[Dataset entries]

========================================

/-- `BSKP` in its four forms skips by the addressed bit and K and writes nothing else (R158 to R161). That the BCM form skips when
the bit differs from K is the spec's own reading of a bar that its source lost (decision D44, general knowledge G6). -/
def Obligations.BitSkips : Prop :=
  ∀ (bn : BitVec 4) (dr : RegField) (s : State), bitOperandOk bn dr = true →
    let k := s.cur.sts.getLsbD 2
    let b := addressedBit s bn dr
    let next (c : Prop) [Decidable c] : Regs := { s.cur with p := if c then s.cur.p + 2 else s.cur.p + 1 }
    Completes (.bskpZro bn dr) s (fun t => SetsRegisters s t (next (b = false))) ∧
    Completes (.bskpOne bn dr) s (fun t => SetsRegisters s t (next (b = true))) ∧
    Completes (.bskpBcm bn dr) s (fun t => SetsRegisters s t (next (b ≠ k))) ∧
    Completes (.bskpBac bn dr) s (fun t => SetsRegisters s t (next (b = k)))

/-- `BLDC`, `BLDA`, `BANC`, `BAND`, `BORC`, `BORA` (R164 to R169): the encodings, K from the addressed bit and K and nothing else
written; the reserved operand of an STS bit above 7, on which the source is silent, is the spec's decision D24 (R153, R114). -/
def Obligations.BitOperationsOnK : Prop :=
  ∀ (bn : BitVec 4) (dr : RegField) (s : State),
    let word (i : Instr) : Word := encode s.params.opcodes i
    let field := 8 * bn.toNat + dr.bits.toNat
    let k := s.cur.sts.getLsbD 2
    let b := addressedBit s bn dr
    let loads (v : Bool) (t : State) : Prop :=
      SetsRegisters s t { s.cur with p := s.cur.p + 1, sts := withK s.cur.sts v }
    (word (.bldc bn dr)).toNat = 0o176400 + field ∧ (word (.blda bn dr)).toNat = 0o176600 + field ∧
    (word (.banc bn dr)).toNat = 0o177000 + field ∧ (word (.band bn dr)).toNat = 0o177200 + field ∧
    (word (.borc bn dr)).toNat = 0o177400 + field ∧ (word (.bora bn dr)).toNat = 0o177600 + field ∧
    (bitOperandOk bn dr = true →
      Completes (.bldc bn dr) s (loads (!b)) ∧ Completes (.blda bn dr) s (loads b) ∧
      Completes (.banc bn dr) s (loads (!b && k)) ∧ Completes (.band bn dr) s (loads (b && k)) ∧
      Completes (.borc bn dr) s (loads (!b || k)) ∧ Completes (.bora bn dr) s (loads (b || k))) ∧
    (bitOperandOk bn dr = false →
      ∀ i, i ∈ [Instr.bldc bn dr, .blda bn dr, .banc bn dr, .band bn dr, .borc bn dr, .bora bn dr] →
        exec i s = .fault (.reservedOperand (word i) .stsBitAbove7))

/-! ## Bytes -/

/-- One byte loaded into A with the left byte clear, or stored from A with the other byte of the word kept: logical (`LBYT`,
`SBYT`; R190 to R192) and physical (`LBYTP`, `SBYTP`; R208, R209); and the fault, before any change, of a word that is not
translated or not installed (R63, R85). -/
def Obligations.ByteLoadAndStore : Prop :=
  ∀ s : State,
    let addr := s.cur.t + s.cur.x >>> 1
    let pa := bankAddr s.cur.d addr
    (∀ w, memRead s addr = .ok w → Completes .lbyt s (fun t =>
      SetsRegisters s t { s.cur with p := s.cur.p + 1, a := byteOf w s.cur.x })) ∧
    (∀ w pw, memRead s addr = .ok w → locate s addr .write = .ok pw →
      s.mem.wf = true → Completes .sbyt s (fun t =>
        SetsAndStores s t { s.cur with p := s.cur.p + 1 } [(pw, withByte w s.cur.x (s.cur.a.extractLsb' 0 8))])) ∧
    (∀ f, memRead s addr = .error f → exec .lbyt s = .fault f ∧ exec .sbyt s = .fault f) ∧
    (∀ w f, memRead s addr = .ok w → locate s addr .write = .error f → exec .sbyt s = .fault f) ∧
    (privOk s = true → pa.toNat < s.params.physWords →
      Completes .lbytp s (fun t =>
        SetsRegisters s t { s.cur with p := s.cur.p + 1, a := byteOf (s.mem.readWord pa) s.cur.x }) ∧
      (s.mem.wf = true → Completes .sbytp s (fun t => SetsAndStores s t { s.cur with p := s.cur.p + 1 }
        [(pa, withByte (s.mem.readWord pa) s.cur.x (s.cur.a.extractLsb' 0 8))]))) ∧
    (privOk s = true → s.params.physWords ≤ pa.toNat →
      exec .lbytp s = .fault (.translationFault pa .nonexistent) ∧
        exec .sbytp s = .fault (.translationFault pa .nonexistent))

/-- `BFILL` (R193, R194). With memory management off: the bytes of the field, which wraps at 2^17, become the low byte of A, every
other byte stays. In general: one byte store after the other, from the first byte on, in the words that `locate` gives for
the read and the write; the first store that fails is the fault, before any change (R85). The descriptor stands at the byte
after the field with length 0. -/
def Obligations.ByteFill : Prop :=
  ∀ s : State,
    let start := firstByte s.cur.x s.cur.t
    let n := byteLength s s.cur.t
    let v : Byte := s.cur.a.extractLsb' 0 8
    let frame (t : State) : Prop :=
      t.cur = { s.cur with p := s.cur.p + 1, x := BitVec.ofNat 16 ((start + n) / 2), t := t.cur.t } ∧
      DescriptorAt s s.cur.t t.cur.t (start + n) 0 ∧ SameOtherLevels s t ∧ SameControl s t
    (BankZeroReady s → s.mem.wf = true → Completes .bfill s (fun t => frame t ∧
      (∀ k, k < 131072 → t.mem.readByte k =
        if (k + 131072 - start) % 131072 < n then v else s.mem.readByte k) ∧
      (∀ k, 131072 ≤ k → t.mem.readByte k = s.mem.readByte k))) ∧
    (∀ pr pw : Nat → PhysAddr, (∀ k, k < n → StoreReaches s (start + k) (pr k) (pw k)) → s.mem.wf = true →
      Completes .bfill s (fun t => frame t ∧ ∃ words : Nat → PhysAddr → Word,
        words 0 = s.mem.readWord ∧
        (∀ k, k < n → StoresByte (words k) (words (k + 1)) (pr k) (pw k) (start + k) v) ∧ HoldsWords s t (words n))) ∧
    (∀ k f, k < n → (∀ j, j < k → ∃ pr pw, StoreReaches s (start + j) pr pw) → StoreFails s (start + k) f →
      exec .bfill s = .fault f)

/-- `MOVB` and `MOVBF` (R195, R196): `MOVB` moves as if all bytes were read first, `MOVBF` one byte at a time in ascending order;
both descriptors are advanced, the source length becomes 0, the destination length the number of bytes moved. With memory
management off over bytes; in general over the words that `locate` gives for the read of the source and for the read and the
write of the destination. The first access that fails is the fault, before any change (R85): for `MOVB` all source reads come
first. -/
def Obligations.ByteMoves : Prop :=
  ∀ s : State,
    let src := firstByte s.cur.a s.cur.d
    let dst := firstByte s.cur.x s.cur.t
    let n := Nat.min (byteLength s s.cur.d) (byteLength s s.cur.t)
    let frame (t : State) : Prop :=
      t.cur = { s.cur with
        p := s.cur.p + 1, a := BitVec.ofNat 16 ((src + n) / 2), d := t.cur.d
        x := BitVec.ofNat 16 ((dst + n) / 2), t := t.cur.t } ∧
      DescriptorAt s s.cur.d t.cur.d (src + n) 0 ∧ DescriptorAt s s.cur.t t.cur.t (dst + n) n ∧
      SameOtherLevels s t ∧ SameControl s t
    let readable (k : Nat) : Prop := ∃ ps, locate s (byteWord (src + k)) .read = .ok ps
    let unreadable (k : Nat) (f : Fault) : Prop := locate s (byteWord (src + k)) .read = .error f
    let writable (k : Nat) : Prop := ∃ pr pw, StoreReaches s (dst + k) pr pw
    (BankZeroReady s → s.mem.wf = true →
      Completes .movb s (fun t => frame t ∧ (∀ k, 131072 ≤ k → t.mem.readByte k = s.mem.readByte k) ∧
        ∀ k, k < 131072 → t.mem.readByte k =
          if (k + 131072 - dst) % 131072 < n then s.mem.readByte ((src + (k + 131072 - dst)) % 131072)
          else s.mem.readByte k) ∧
      Completes .movbf s (fun t => frame t ∧ ∃ bytes : Nat → Nat → Byte,
        (∀ k, bytes 0 k = s.mem.readByte k) ∧
        (∀ i, i < n → ∀ k, bytes (i + 1) k =
          if k = (dst + i) % 131072 then bytes i ((src + i) % 131072) else bytes i k) ∧
        ∀ k, t.mem.readByte k = bytes n k)) ∧
    (∀ ps pr pw : Nat → PhysAddr, (∀ k, k < n → locate s (byteWord (src + k)) .read = .ok (ps k) ∧
        StoreReaches s (dst + k) (pr k) (pw k)) → s.mem.wf = true →
      Completes .movb s (fun t => frame t ∧ ∃ words : Nat → PhysAddr → Word,
        words 0 = s.mem.readWord ∧
        (∀ k, k < n → StoresByte (words k) (words (k + 1)) (pr k) (pw k) (dst + k) (byteIn (words 0) (ps k) (src + k))) ∧
        HoldsWords s t (words n)) ∧
      Completes .movbf s (fun t => frame t ∧ ∃ words : Nat → PhysAddr → Word,
        words 0 = s.mem.readWord ∧
        (∀ k, k < n → StoresByte (words k) (words (k + 1)) (pr k) (pw k) (dst + k) (byteIn (words k) (ps k) (src + k))) ∧
        HoldsWords s t (words n))) ∧
    (∀ k f, k < n →
      ((∀ j, j < k → readable j) → unreadable k f → exec .movb s = .fault f) ∧
      ((∀ j, j < n → readable j) → (∀ j, j < k → writable j) → StoreFails s (dst + k) f → exec .movb s = .fault f) ∧
      ((∀ j, j < k → readable j ∧ writable j) → unreadable k f ∨ readable k ∧ StoreFails s (dst + k) f →
        exec .movbf s = .fault f))

/-! ## SINTRAN control -/

/-- `WGLOB` writes the three global pointers and nothing else; `RGLOB` reads them (R201, R202); their words are the opcode
parameters, by default 140500₈ and 140501₈. -/
def Obligations.GlobalPointers : Prop :=
  encode Config.defaultOpcodes .wglob = 0o140500 ∧ encode Config.defaultOpcodes .rglob = 0o140501 ∧
  ∀ s : State,
    (privOk s = true →
      Completes .wglob s (fun t => SetsRegisters { s with stbnk := s.cur.t, stsrt := s.cur.a, cmbnk := s.cur.d } t
        { s.cur with p := s.cur.p + 1 }) ∧
      Completes .rglob s (fun t => SetsRegisters s t
        { s.cur with p := s.cur.p + 1, t := s.stbnk, a := s.stsrt, d := s.cmbnk })) ∧
    (privOk s = true ∨
      exec .wglob s = .fault (.privilegeViolation s.params.opcodes.wglob) ∧
        exec .rglob s = .fault (.privilegeViolation s.params.opcodes.rglob))

/-- The eight accesses to the segment-table bank and the core-map bank at B + Δ (R225 to R230, R232 to R234); that the low 8
bits of the pointer make the bank is the spec's decision D43 (R62). -/
def Obligations.TableBankAccesses : Prop :=
  ∀ (delta : BitVec 3) (s : State), privOk s = true →
    let seg := bankAddr s.stbnk (s.cur.b + delta.setWidth 16)
    let core := bankAddr s.cmbnk (s.cur.b + delta.setWidth 16)
    (seg.toNat < s.params.physWords →
      Completes (.lasb delta) s (fun t => SetsRegisters s t
        { s.cur with p := s.cur.p + 1, a := s.mem.readWord seg }) ∧
      Completes (.lxsb delta) s (fun t => SetsRegisters s t
        { s.cur with p := s.cur.p + 1, x := s.mem.readWord seg }) ∧
      (s.mem.wf = true →
        Completes (.sasb delta) s (fun t => SetsAndStores s t { s.cur with p := s.cur.p + 1 } [(seg, s.cur.a)]) ∧
        Completes (.szsb delta) s (fun t => SetsAndStores s t { s.cur with p := s.cur.p + 1 } [(seg, 0)]))) ∧
    (core.toNat < s.params.physWords →
      Completes (.lacb delta) s (fun t => SetsRegisters s t
        { s.cur with p := s.cur.p + 1, a := s.mem.readWord core }) ∧
      Completes (.lxcb delta) s (fun t => SetsRegisters s t
        { s.cur with p := s.cur.p + 1, x := s.mem.readWord core }) ∧
      (s.mem.wf = true →
        Completes (.sacb delta) s (fun t => SetsAndStores s t { s.cur with p := s.cur.p + 1 } [(core, s.cur.a)]) ∧
        Completes (.szcb delta) s (fun t => SetsAndStores s t { s.cur with p := s.cur.p + 1 } [(core, 0)]))) ∧
    (∀ i, s.params.physWords ≤ seg.toNat → i ∈ [Instr.lasb delta, .lxsb delta, .sasb delta, .szsb delta] →
      exec i s = .fault (.translationFault seg .nonexistent)) ∧
    (∀ i, s.params.physWords ≤ core.toNat → i ∈ [Instr.lacb delta, .lxcb delta, .sacb delta, .szcb delta] →
      exec i s = .fault (.translationFault core .nonexistent))

/-- Bits of arrays: `LBIT` and `LBITP` load K, `SBIT` and `SBITP` store it, in logical and in physical memory (R203 to R207; the
order of bits within a word is the parameter of the spec's decision D47); and the fault, before any change, of a word that is
not translated or not installed (R63, R85). -/
def Obligations.BitArrays : Prop :=
  ∀ s : State, privOk s = true →
    let addr := s.cur.x + s.cur.a >>> 4
    let pa := bankAddr s.cur.t addr
    let k := s.cur.sts.getLsbD 2
    (∀ w, memRead s addr = .ok w →
      Completes .lbit s (fun t => SetsRegisters s t
        { s.cur with p := s.cur.p + 1, sts := withK s.cur.sts (w.getLsbD (arrayBitPos s)) }) ∧
      (∀ pw, locate s addr .write = .ok pw → s.mem.wf = true → Completes .sbit s (fun t =>
        SetsAndStores s t { s.cur with p := s.cur.p + 1 } [(pw, withBit w (arrayBitPos s) k)])) ∧
      (∀ f, locate s addr .write = .error f → exec .sbit s = .fault f)) ∧
    (∀ f, memRead s addr = .error f → exec .lbit s = .fault f ∧ exec .sbit s = .fault f) ∧
    (pa.toNat < s.params.physWords →
      Completes .lbitp s (fun t => SetsRegisters s t
        { s.cur with p := s.cur.p + 1, sts := withK s.cur.sts ((s.mem.readWord pa).getLsbD (arrayBitPos s)) }) ∧
      (s.mem.wf = true → Completes .sbitp s (fun t => SetsAndStores s t { s.cur with p := s.cur.p + 1 }
        [(pa, withBit (s.mem.readWord pa) (arrayBitPos s) k)]))) ∧
    (s.params.physWords ≤ pa.toNat →
      exec .lbitp s = .fault (.translationFault pa .nonexistent) ∧
        exec .sbitp s = .fault (.translationFault pa .nonexistent))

========================================

AIM OF THE TASK: Among the entries above, find every line holding "encode" and copy it.

TASK RESULT:
    let word (i : Instr) : Word := encode s.params.opcodes i
  encode Config.defaultOpcodes .wglob = 0o140500 ∧ encode Config.defaultOpcodes .rglob = 0o140501 ∧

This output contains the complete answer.